My observations about the micro social network knowledge exchange that where much actual brain work an perhaps even other physical sort of work occurs hardly gets acknowledged the more the decision-making gets 'distilled' and 'buttons' its way through the snakes & ladders. Merit, earnings and profit, seems to also get gleaned the more traditional the hierarchy – - so far.
As the more traditional critics of Occupy movement 'leadership' is that there 'seemed to be none' due to a 'more prolific network knowledge exchange design' and the 'multiple nodes of knowledge distribution' rather than a 'central hierarchical leadership model' with 'a single message' for 'the message takers' with which to run and assess.
I think that Nora is a great commenter and moderator so therefore I must agree with her on this one.
@Erna:- I was so taken about your comment that I re-listened to the piece as I wondered if we had listened to the same broadcast. The references were to help the listener see the points being made. Frankly I found the talk fascinating, perhaps a bit futuristic and flaky in parts, but well worth listening to.

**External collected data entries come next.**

/-- The node's USER_OR taken and its next node found, or a stop with cause UNKNOWN. -/
def leave (d : List Word64) (n : Nat) (w : Walk) : Walk × Option Nat :=
  let w := { w with v := { w.v with user := w.v.user ||| nodeBits d 1 28 13 } }
  match transition d (w.sel &&& w.selMask) with
  | some m => (w, some m)
  | none => if nodeBits d 1 29 29 = 1 then (w.stop n 3, none) else (w, some (nodeBits d 1 37 30))

/-- The walk from node `n` with `fuel` visits left. -/
def walkFrom (node : Nat → List Word64) (frame : List Byte) : Nat → Nat → Walk → Walk
  | 0, n, w => w.stop n 4
  | fuel + 1, n, w =>
    let d := node n
    let f := nodeBits d
    match f 0 63 62 with
    | 0 => w.stop n 3
    | 3 => { w with v := { w.v with user := w.v.user ||| f 0 61 46, endNode := n } }
    | 1 =>
      let least := f 0 21 14
      if frame.length < w.off + least then w.stop n 5
      else
        let len := f 0 52 45 +
          (if f 0 44 44 = 1 then ((byteAt frame (w.off + f 0 43 36) &&& f 0 35 28) >>> f 0 27 25) <<< f 0 24 22 else 0)
        if len < least || decide (frame.length < w.off + len) then w.stop n 5
        else if 512 < w.off + len then w.stop n 4
        else
          let r := headerVisit frame d len w
          if r.1 != 0 then r.2.stop n r.1
          else
            match leave d n r.2 with
            | (w, none) => w
            | (w, some m) => walkFrom node frame fuel m w
    | _ =>
      match leave d n w with
      | (w, none) => w
      | (w, some m) => walkFrom node frame fuel m w

/-- The parse vector of a frame, its FCS left out (R257, R259). -/
def parse (node : Nat → List Word64) (frame : List Byte) : ParseVector :=
  let w := walkFrom node frame 24 0 { off := 0, sel := 0, selMask := 0, v := ParseVector.start frame }
  if w.v.l4 then w.v else { w.v with payloadOff := w.off }

/-! ### Keys (R262, R263) -/

/-- The window field k, 1 to 7, of an end node: SLOT and DELTA. -/
def windowField (d : List Word64) (k : Nat) : Nat × Nat :=
  let x := if k ≤ 5 then nodeBits d 1 (63 - 11 * (k - 1)) (53 - 11 * (k - 1)) else nodeBits d 2 (63 - 11 * (k - 6)) (53 - 11 * (k - 6))
  (x / 256, x % 256)

/-- The end node whose windows a frame uses. -/
def windowNode (node : Nat → List Word64) (v : ParseVector) : List Word64 :=
  let d := node (if v.cause = 0 then v.endNode else 255)
  if nodeBits d 0 63 62 = 3 then d else emptyNode

/-- Key word k and whether its slot was recorded. -/
def keyWord (d : List Word64) (v : ParseVector) (k : Nat) : Bool × Nat :=
  if nodeBits d 0 63 62 != 3 then (false, 0)
  else
    match SMap.find v.slots (windowField d k).1 with
    | none => (false, 0)
    | some off =>
      (true, (List.range 8).foldl (fun n i =>
        let p := off + (windowField d k).2 + i
        n * 256 + (if p < v.flen && p < 512 then byteAt v.bytes p else 0)) 0)

/-- WIN_VALID. -/
def winValid (d : List Word64) (v : ParseVector) : Nat :=
  maskOf ((List.range 7).filter (fun k => (keyWord d v (k + 1)).1))

/-- Key words 1 to 7. -/
def keyWindows (d : List Word64) (v : ParseVector) : List Nat := (List.range 7).map (fun k => (keyWord d v (k + 1)).2)

/-- The ingress key; `second` holds the pass-1 index and the group vector of a second pass. -/
def ingressKey (d : List Word64) (v : ParseVector) (port : Nat) (second : Option (Nat × Nat)) : List Nat :=
  let base := port <<< 53 + v.endNode <<< 45 + v.cause <<< 42 + v.tags <<< 40 + winValid d v <<< 33 + v.user % 65536
  match second with
  | none => base :: keyWindows d v
  | some (i, groups) => (1 <<< 63 + i <<< 19 + base) :: (keyWindows d v).take 6 ++ [groups]

/-- The egress key. -/
def egressKey (d : List Word64) (v : ParseVector) (colour port queue : Nat) : List Nat :=
  (colour <<< 62 + port <<< 52 + v.endNode <<< 44 + v.tags <<< 42 + winValid d v <<< 35 + queue <<< 19 + v.user % 65536) ::
    keyWindows d v

/-! ### TCAM passes (R264) -/

/-- Whether an entry matches a key. -/
def Entry.matchesKey (e : Entry) (key : List Nat) : Bool :=
  (key.zip ((e.words.take 8).zip (e.words.drop 8))).all (fun t => (t.1 ^^^ t.2.1.toNat) &&& t.2.2.toNat == 0)

/-- The number of a TCAM index. -/
def tcamKey (pl : Nat) (egress : Bool) (i : Nat) : Nat := 32768 * pl + 16384 * ofFlag egress + i

/-- The matching entry with the lowest index, and its action words. -/
def State.tcamLookup (s : State) (pl : Nat) (egress : Bool) (version : Nat) (key : List Nat) : Option (Nat × List Word64) :=
  let lo := tcamKey pl egress 0
  match s.tcam.find? (fun e => decide (lo ≤ e.1) && decide (e.1 < lo + 16384) && entryValid version e.2.since e.2.until' &&
      e.2.matchesKey key) with
  | none => none
  | some e => some (e.1 - lo, e.2.words.drop 16)

/-! ### Actions (R269, R270) -/

/-- Bits of a word of an action. -/
def actionBits (a : List Word64) (w hi lo : Nat) : Nat := bits ((a.getD w 0).toNat) hi lo

/-- What an ingress action of a pipeline must keep to, word by word; LOOKUP_KIND 3 to 7 are reserved (R288). -/
def ingressActionTests (pl : Nat) (a : List Word64) : List (Nat × Bool) :=
  let f := actionBits a
  [(0, decide (f 0 63 60 ≤ 3) && decide (f 0 56 54 ≤ 2) && f 0 53 48 == 0 && f 0 10 0 == 0 &&
      (f 0 57 57 == 1 || f 0 37 36 == 1 || f 0 37 36 == 2) && (f 0 11 11 == 0 || f 0 28 12 / 16384 == pl)),
   (1, decide (f 1 63 61 ≤ 4) && f 1 35 0 == 0 && f 1 37 36 != 3),
   (2, f 2 54 32 == 0 && (f 2 58 55 == 0 || f 0 63 60 == 3)), (3, f 3 63 0 == 0)]

/-- What an egress action must keep to, word by word. -/
def egressActionTests (a : List Word64) : List (Nat × Bool) :=
  let f := actionBits a
  [(0, decide (f 0 63 60 ≤ 1) && f 0 59 0 == 0), (1, decide (f 1 63 61 ≤ 4) && f 1 37 0 == 0), (2, f 2 58 32 == 0), (3, f 3 63 0 == 0)]

/-! ### Edits (R269, R272) -/

/-- Whether a frame's outer tag, if any, stands at byte 12. -/
def hasTag (bs : List Byte) : Bool := decide (16 ≤ bs.length) && (be16At bs 12 == 0x8100 || be16At bs 12 == 0x88A8)

/-- A frame with the 16-bit number at byte `i` replaced. -/
def put16 (bs : List Byte) (i v : Nat) : List Byte := bs.take i ++ beBytes 2 v ++ bs.drop (i + 2)

/-- A tag operation on a frame and on the offset of its outer IP header. -/
def editTag (op vid pcp : Nat) (bs : List Byte) (ip : Option (Nat × Bool)) : List Byte × Option (Nat × Bool) :=
  if op = 1 || op = 2 then
    (bs.take 12 ++ beBytes 2 (if op = 1 then 0x8100 else 0x88A8) ++ beBytes 2 (pcp * 8192 + vid) ++ bs.drop 12,
     ip.map (fun e => (e.1 + 4, e.2)))
  else if !hasTag bs then (bs, ip)
  else if op = 3 then (bs.take 12 ++ bs.drop 16, ip.map (fun e => (e.1 - 4, e.2)))
  else if op = 4 then (put16 bs 14 (be16At bs 14 / 4096 * 4096 + vid), ip)
  else (bs, ip)

/-- The DSCP of the outer IP header rewritten, with the IPv4 checksum brought up to date. -/
def editDscp (dscp : Nat) (bs : List Byte) (ip : Option (Nat × Bool)) : List Byte :=
  match ip with
  | none => bs
  | some (off, true) => put16 bs off (withBits (be16At bs off) 11 6 dscp)
  | some (off, false) =>
    let bs := put16 bs off (withBits (be16At bs off) 7 2 dscp)
    let bs := put16 bs (off + 10) 0
    let len := byteAt bs off % 16 * 4
    put16 bs (off + 10) (65535 - onesSum ((bs.drop off).take len))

As for Ms Young she, albeit backed by a team of good producers, is about as skilled an interviewer for this format as I have heard. She's also easy on the ears and judging by her avatar on the eyes as well.
@Curmudgeon A. Waters' comment "sometimes the techy world needs to move their minds beyond the hardware! " says it better than I can. Turing also by any definition was a computer scientist, the subject owes many earth shattering fundamental ideas to him.
It's a real pleasure to read such interesting debate like this one,indeed.Agree with you about that
I have a number of problems with Google. Mainly it just searches for constellations of keywords. In no sense does it understand my question. If I ask about Apple I will get a mixture of hits about the company and about the trees. I will find people asking my same question, not the answer. Every boob can pollute the net with false information or, more often, unimportant jabber. If we find no way to sift it out, the net will gradually become useless.
On the other hand, I have a website where I hold forth on how to program computers, how to buy computers, American politics, Canadian politics, religion, the environment, gay lib etc. 3000+ people a day come to listen to me. What a soapbox! Google sends these people to see me.